O principal adversário que o presidente Jair Bolsonaro terá de suplantar para vencer as eleições presidenciais é ele próprio. A pesquisa do Ipec divulgada ontem, assim como outras que mostram os desdobramentos das intenções de voto por Estado, indicam amplo favoritismo de Luiz Inácio Lula da Silva. Se Bolsonaro chegou à Presidência na onda de rejeição ao PT, Lula agora nada bem na maré da rejeição a Bolsonaro. Em Estados relevantes onde o atual presidente teve confortável vantagem em 2018, como São Paulo, ele está agora atrás de Lula por uma boa margem.
Campanhas sempre reservam muitas surpresas e o cenário pode até mudar radicalmente, mas a tendência atual é desfavorável ao presidente. Nenhum ocupante do Palácio do Planalto esteve em situação tão ruim no início da campanha eleitoral como Bolsonaro está agora.
Diante da situação desesperadora, o presidente e seus aliados do Centrão abriram os cofres públicos para tentar reverter o quadro, no maior pacote de estímulos à atividade econômica e para programas sociais às vésperas de uma disputa presidencial. O início do pagamento de um Auxílio Brasil maior, de R$ 600, deve melhorar um pouco sua posição nas pesquisas eleitorais. A rejeição ao presidente entre os que recebem o auxílio tende a diminuir sensivelmente, mas isso não tem ocorrido com a mesma intensidade entre os que não o recebem - e que são maioria.

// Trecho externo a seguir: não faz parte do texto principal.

-- ==== Sys2Proof/Laws/Env.lean ====
section
/-! SUPPORT. The laws of the environment's primitives (R77 to R80): which answers each consumes, and that it touches no others. -/

namespace Sys2Proof.Machine

@[simp] theorem Env.see_reads (e : Env) (r : Request) : (e.see r).reads = e.reads := rfl
@[simp] theorem Env.see_opens (e : Env) (r : Request) : (e.see r).opens = e.opens := rfl
@[simp] theorem Env.see_scans (e : Env) (r : Request) : (e.see r).scans = e.scans := rfl
@[simp] theorem Env.see_polls (e : Env) (r : Request) : (e.see r).polls = e.polls := rfl
@[simp] theorem Env.see_later (e : Env) (r : Request) : (e.see r).later = e.later := rfl
@[simp] theorem Env.see_seen (e : Env) (r : Request) : (e.see r).seen = r :: e.seen := rfl
@[simp] theorem Env.close_reads (e : Env) (h : Word) : (e.close h).reads = e.reads := rfl
@[simp] theorem Env.close_opens (e : Env) (h : Word) : (e.close h).opens = e.opens := rfl
@[simp] theorem Env.close_scans (e : Env) (h : Word) : (e.close h).scans = e.scans := rfl
@[simp] theorem Env.close_polls (e : Env) (h : Word) : (e.close h).polls = e.polls := rfl
@[simp] theorem Env.close_later (e : Env) (h : Word) : (e.close h).later = e.later := rfl
@[simp] theorem Env.close_seen (e : Env) (h : Word) : (e.close h).seen = .envClose h :: e.seen := rfl

/-- `CancelPoll` takes one answer and asks one question. -/
theorem Env.cancelPoll_spec (e : Env) :
    e.cancelPoll.2.reads = e.reads ∧ e.cancelPoll.2.opens = e.opens ∧ e.cancelPoll.2.scans = e.scans ∧
      e.cancelPoll.2.later = e.later ∧ e.cancelPoll.2.seen = .cancelPoll :: e.seen ∧
      e.cancelPoll.2.polls = e.polls.tail ∧ e.cancelPoll.1 = e.polls.headD e.later.poll := by
  unfold Env.cancelPoll; split <;> simp_all

@[simp] theorem Env.cancelPoll_reads (e : Env) : e.cancelPoll.2.reads = e.reads := e.cancelPoll_spec.1
@[simp] theorem Env.cancelPoll_opens (e : Env) : e.cancelPoll.2.opens = e.opens := e.cancelPoll_spec.2.1
@[simp] theorem Env.cancelPoll_scans (e : Env) : e.cancelPoll.2.scans = e.scans := e.cancelPoll_spec.2.2.1
@[simp] theorem Env.cancelPoll_later (e : Env) : e.cancelPoll.2.later = e.later := e.cancelPoll_spec.2.2.2.1
@[simp] theorem Env.cancelPoll_seen (e : Env) : e.cancelPoll.2.seen = .cancelPoll :: e.seen := e.cancelPoll_spec.2.2.2.2.1
@[simp] theorem Env.cancelPoll_polls (e : Env) : e.cancelPoll.2.polls = e.polls.tail := e.cancelPoll_spec.2.2.2.2.2.1
@[simp] theorem Env.cancelPoll_answer (e : Env) : e.cancelPoll.1 = e.polls.headD e.later.poll := e.cancelPoll_spec.2.2.2.2.2.2

/-- `SrcRead` touches the answers to `SrcRead` only, and asks one question. -/
theorem Env.srcRead_spec (src : Source) (e : Env) :
    (e.srcRead src).2.2.opens = e.opens ∧ (e.srcRead src).2.2.scans = e.scans ∧ (e.srcRead src).2.2.polls = e.polls ∧
      (e.srcRead src).2.2.later = e.later ∧ (e.srcRead src).2.2.seen = .srcRead src.name :: e.seen ∧
      (e.srcRead src).2.1.name = src.name := by
  unfold Env.srcRead
  cases src with
  | bytes rest => simp [Source.name]
  | stream h => cases hr : e.reads <;> simp [Source.name]

@[simp] theorem Env.srcRead_opens (src : Source) (e : Env) : (e.srcRead src).2.2.opens = e.opens := (e.srcRead_spec src).1
@[simp] theorem Env.srcRead_scans (src : Source) (e : Env) : (e.srcRead src).2.2.scans = e.scans := (e.srcRead_spec src).2.1
@[simp] theorem Env.srcRead_polls (src : Source) (e : Env) : (e.srcRead src).2.2.polls = e.polls := (e.srcRead_spec src).2.2.1
@[simp] theorem Env.srcRead_later (src : Source) (e : Env) : (e.srcRead src).2.2.later = e.later := (e.srcRead_spec src).2.2.2.1
@[simp] theorem Env.srcRead_seen (src : Source) (e : Env) : (e.srcRead src).2.2.seen = .srcRead src.name :: e.seen :=
  (e.srcRead_spec src).2.2.2.2.1
@[simp] theorem Env.srcRead_name (src : Source) (e : Env) : (e.srcRead src).2.1.name = src.name := (e.srcRead_spec src).2.2.2.2.2

/-- `EnvOpen` takes one answer and asks one question. -/
theorem Env.openFile_spec (id : Word) (e : Env) :
    (e.openFile id).2.reads = e.reads ∧ (e.openFile id).2.scans = e.scans ∧ (e.openFile id).2.polls = e.polls ∧
      (e.openFile id).2.later = e.later ∧ (e.openFile id).2.seen = .envOpen id :: e.seen ∧
      (e.openFile id).2.opens = e.opens.tail ∧ (e.openFile id).1 = e.opens.headD e.later.opened := by
  unfold Env.openFile; split <;> simp_all

@[simp] theorem Env.openFile_reads (id : Word) (e : Env) : (e.openFile id).2.reads = e.reads := (e.openFile_spec id).1
@[simp] theorem Env.openFile_scans (id : Word) (e : Env) : (e.openFile id).2.scans = e.scans := (e.openFile_spec id).2.1
@[simp] theorem Env.openFile_polls (id : Word) (e : Env) : (e.openFile id).2.polls = e.polls := (e.openFile_spec id).2.2.1
@[simp] theorem Env.openFile_later (id : Word) (e : Env) : (e.openFile id).2.later = e.later := (e.openFile_spec id).2.2.2.1
@[simp] theorem Env.openFile_seen (id : Word) (e : Env) : (e.openFile id).2.seen = .envOpen id :: e.seen :=
  (e.openFile_spec id).2.2.2.2.1
@[simp] theorem Env.openFile_opens (id : Word) (e : Env) : (e.openFile id).2.opens = e.opens.tail :=
  (e.openFile_spec id).2.2.2.2.2.1
@[simp] theorem Env.openFile_answer (id : Word) (e : Env) : (e.openFile id).1 = e.opens.headD e.later.opened :=
  (e.openFile_spec id).2.2.2.2.2.2

/-- `EnvScan` takes one answer and asks one question. -/
theorem Env.scan_spec (id : Word) (e : Env) :
    (e.scan id).2.reads = e.reads ∧ (e.scan id).2.opens = e.opens ∧ (e.scan id).2.polls = e.polls ∧
      (e.scan id).2.later = e.later ∧ (e.scan id).2.seen = .envScan id :: e.seen ∧
      (e.scan id).2.scans = e.scans.tail ∧ (e.scan id).1 = e.scans.headD e.later.scan := by
  unfold Env.scan; split <;> simp_all

@[simp] theorem Env.scan_reads (id : Word) (e : Env) : (e.scan id).2.reads = e.reads := (e.scan_spec id).1
@[simp] theorem Env.scan_opens (id : Word) (e : Env) : (e.scan id).2.opens = e.opens := (e.scan_spec id).2.1
@[simp] theorem Env.scan_polls (id : Word) (e : Env) : (e.scan id).2.polls = e.polls := (e.scan_spec id).2.2.1
@[simp] theorem Env.scan_later (id : Word) (e : Env) : (e.scan id).2.later = e.later := (e.scan_spec id).2.2.2.1
@[simp] theorem Env.scan_seen (id : Word) (e : Env) : (e.scan id).2.seen = .envScan id :: e.seen := (e.scan_spec id).2.2.2.2.1
@[simp] theorem Env.scan_scans (id : Word) (e : Env) : (e.scan id).2.scans = e.scans.tail := (e.scan_spec id).2.2.2.2.2.1
@[simp] theorem Env.scan_answer (id : Word) (e : Env) : (e.scan id).1 = e.scans.headD e.later.scan :=
  (e.scan_spec id).2.2.2.2.2.2

/-- An environment that never cancels answers `false`, and goes on never cancelling. -/
theorem Env.neverCancels_poll {e : Env} (h : e.neverCancels) : e.cancelPoll.1 = false ∧ e.cancelPoll.2.neverCancels := by
  obtain ⟨hp, hl⟩ := h
  simp only [Env.neverCancels, Env.cancelPoll_answer, Env.cancelPoll_polls, Env.cancelPoll_later]
  cases hq : e.polls with
  | nil => simp [hl]
  | cons a r =>
    rw [hq] at hp
    simp only [List.headD_cons, List.tail_cons]
    exact ⟨hp a (by simp), fun p h => hp p (by simp [h]), hl⟩

/-- Whether an environment never cancels depends on its answers to `CancelPoll` only. -/
theorem Env.neverCancels_congr {e f : Env} (hp : f.polls = e.polls) (hl : f.later = e.later) (h : e.neverCancels) :
    f.neverCancels := by
  unfold Env.neverCancels at *; rw [hp, hl]; exact h

/-! ## The answers to `CancelPoll` still to come -/

theorem Env.cancelPoll_pollAnswer (e : Env) (k : Nat) : e.cancelPoll.2.pollAnswer k = e.pollAnswer (k + 1) := by
  simp only [Env.pollAnswer, Env.cancelPoll_polls, Env.cancelPoll_later]
  cases e.polls <;> rfl

theorem Env.cancelPoll_first (e : Env) : e.cancelPoll.1 = e.pollAnswer 0 := by
  rw [Env.cancelPoll_answer]; unfold Env.pollAnswer; cases e.polls <;> rfl

/-- The answers to come depend on the listed answers and the later one only. -/
theorem Env.pollAnswer_congr {e f : Env} (hp : f.polls = e.polls) (hl : f.later = e.later) (k : Nat) : f.pollAnswer k = e.pollAnswer k := by
  unfold Env.pollAnswer; rw [hp, hl]

theorem Env.pollAnswer_drop {e f : Env} {n : Nat} (hp : f.polls = e.polls.drop n) (hl : f.later = e.later) (k : Nat) :
    f.pollAnswer k = e.pollAnswer (n + k) := by
  unfold Env.pollAnswer; rw [hp, hl, List.getD_eq_getElem?_getD, List.getD_eq_getElem?_getD, List.getElem?_drop]

theorem Env.neverCancels_continues {e : Env} (h : e.neverCancels) (n : Nat) : e.continues n := by
  intro k _
  unfold Env.pollAnswer
  rw [List.getD_eq_getElem?_getD]
  rcases hk : e.polls[k]? with _ | p
  · exact h.2
  · exact h.1 p (List.mem_of_getElem? hk)

theorem Env.continues_drop {e f : Env} {n m : Nat} (hp : f.polls = e.polls.drop n) (hl : f.later = e.later) (h : e.continues (n + m)) :
    f.continues m := fun k hk => by rw [Env.pollAnswer_drop hp hl]; exact h (n + k) (by omega)

theorem Env.cancelsAt_drop {e f : Env} {n m : Nat} (hp : f.polls = e.polls.drop n) (hl : f.later = e.later) (h : e.cancelsAt (n + m)) :
    f.cancelsAt m :=
  ⟨Env.continues_drop hp hl h.1, (Env.pollAnswer_drop hp hl m).trans h.2⟩

theorem Env.continues_mono {e : Env} {n m : Nat} (h : e.continues n) (hm : m ≤ n) : e.continues m := fun k hk => h k (by omega)

/-- The poll before a read, which the first read of a digest and the first open of a walk do not have (R216, R250). -/
def Env.pollUnless (first : Bool) (e : Env) : Bool × Env := if first then (false, e) else e.cancelPoll

/-- How many polls that is. -/
def pollsBefore (first : Bool) : Nat := if first then 0 else 1

/-- What the poll before a read can do: nothing at the first read; else one answer is taken and one question seen. -/
theorem Env.pollUnless_spec (first : Bool) (e : Env) :
    (e.pollUnless first).2 =
        { e with polls := e.polls.drop (pollsBefore first), seen := (List.replicate (pollsBefore first) .cancelPoll) ++ e.seen } ∧
      (e.continues (pollsBefore first) → (e.pollUnless first).1 = false) := by
  cases first
  · refine ⟨?_, fun h => ?_⟩
    · show e.cancelPoll.2 = _
      unfold Env.cancelPoll
      rcases hp : e.polls with _ | ⟨a, r⟩
      · rw [← hp]; simp [pollsBefore, Env.see, hp]
      · simp [pollsBefore, Env.see]
    · show e.cancelPoll.1 = false
      rw [Env.cancelPoll_first]; exact h 0 (by simp [pollsBefore])
  · exact ⟨by simp [Env.pollUnless, pollsBefore], fun _ => rfl⟩

end Sys2Proof.Machine
end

Os que recebem auxílio financeiro concentram-se no Nordeste, um reduto fiel a Lula. Bolsonaro pode ganhar votos de eleitores na região com o dinheiro que está despejando, mas é difícil haver migrações em massa. Para o eleitor da região, Lula é o criador do programa Bolsa Família e não de um simulacro com forte odor eleitoreiro. Os votos do Nordeste fazem muita diferença em uma eleição apertada, mas o destino se jogará, como sempre, no Sudeste - onde o presidente agora não vai bem. Um exemplo: Fernando Haddad, candidato petista, no primeiro turno de 2018 obteve 6,4 milhões de votos a mais que Bolsonaro nos Estados nordestinos. Bolsonaro, apenas com os votos angariados em São Paulo, mais que anulou essa diferença - obteve 12,37 milhões, contra os 3,8 milhões do rival.
Ainda que Lula tenha um eleitorado maior que Haddad, em Estados-chave ele mantém algo parecido com a votação do PT nas últimas eleições - é Bolsonaro quem desaba. Em Minas Gerais, segundo maior colégio eleitoral do país, o Ipec aponta vantagem de 42% para Lula, ante 29% de Bolsonaro. Haddad no primeiro turno de 2018 teve 41% dos votos e Bolsonaro 58%,1%. No Rio, Lula melhora a situação e está em empate técnico com Bolsonaro (41% a 37%), mas em 2018 Haddad lá obteve quase 37% dos votos.
No maior colégio, São Paulo, Lula puxa mais votos que Haddad (intenção de voto de 43% e votação de 32% em Haddad), enquanto Bolsonaro, por enquanto, é a sombra do que foi na eleição anterior: 29% ante votação de 67,9% em 2018. A região Sudeste, onde Lula está a frente, abriga 42% do eleitorado do país. Mas a rejeição a Bolsonaro também o coloca atrás do petista em outros redutos conservadores. No Rio Grande do Sul, onde Bolsonaro teve 63% dos votos em 2018, ele tem agora 35% das intenções de voto, ante 40% de Lula.
Os resultados do Ipec insinuam que Bolsonaro pode estar perto de ter atingido seu teto eleitoral. No primeiro turno, teria 32% dos votos. No segundo, subiria para 35%, o que é quase nada. Sua rejeição é um dos motivos principais. Ela oscila entre 46% no Ipec e 53% no Datafolha - e é muito alta em todas. Há sérias dúvidas de que consiga baixá-la apenas distribuindo dinheiro.
A rejeição a Lula, porém, pode estar subestimada e crescer no decorrer da campanha, que começa hoje. Os holofotes que iluminam principalmente o péssimo governo de Bolsonaro se voltarão também para Lula e o passado: Dilma, petrolão, mensalão etc. Além disso, a economia deixou de apresentar um cenário bastante desfavorável ao governo, abrindo uma janela de crescimento - em grande parte graças aos estímulos eleitoreiros oficiais -, que irá se fechar após as eleições.
Faltam ainda na equação eleitoral os candidatos do PDT, Ciro Gomes, estacionado entre 7% e 9%, e do MDB, Simone Tebet, parada nos 2%. Uma campanha cruenta entre os dois favoritos, como a que se prevê, pode atrair atenções e votos para Tebet, que tem o terceiro maior tempo de TV. Por enquanto, porém, são apenas possibilidades.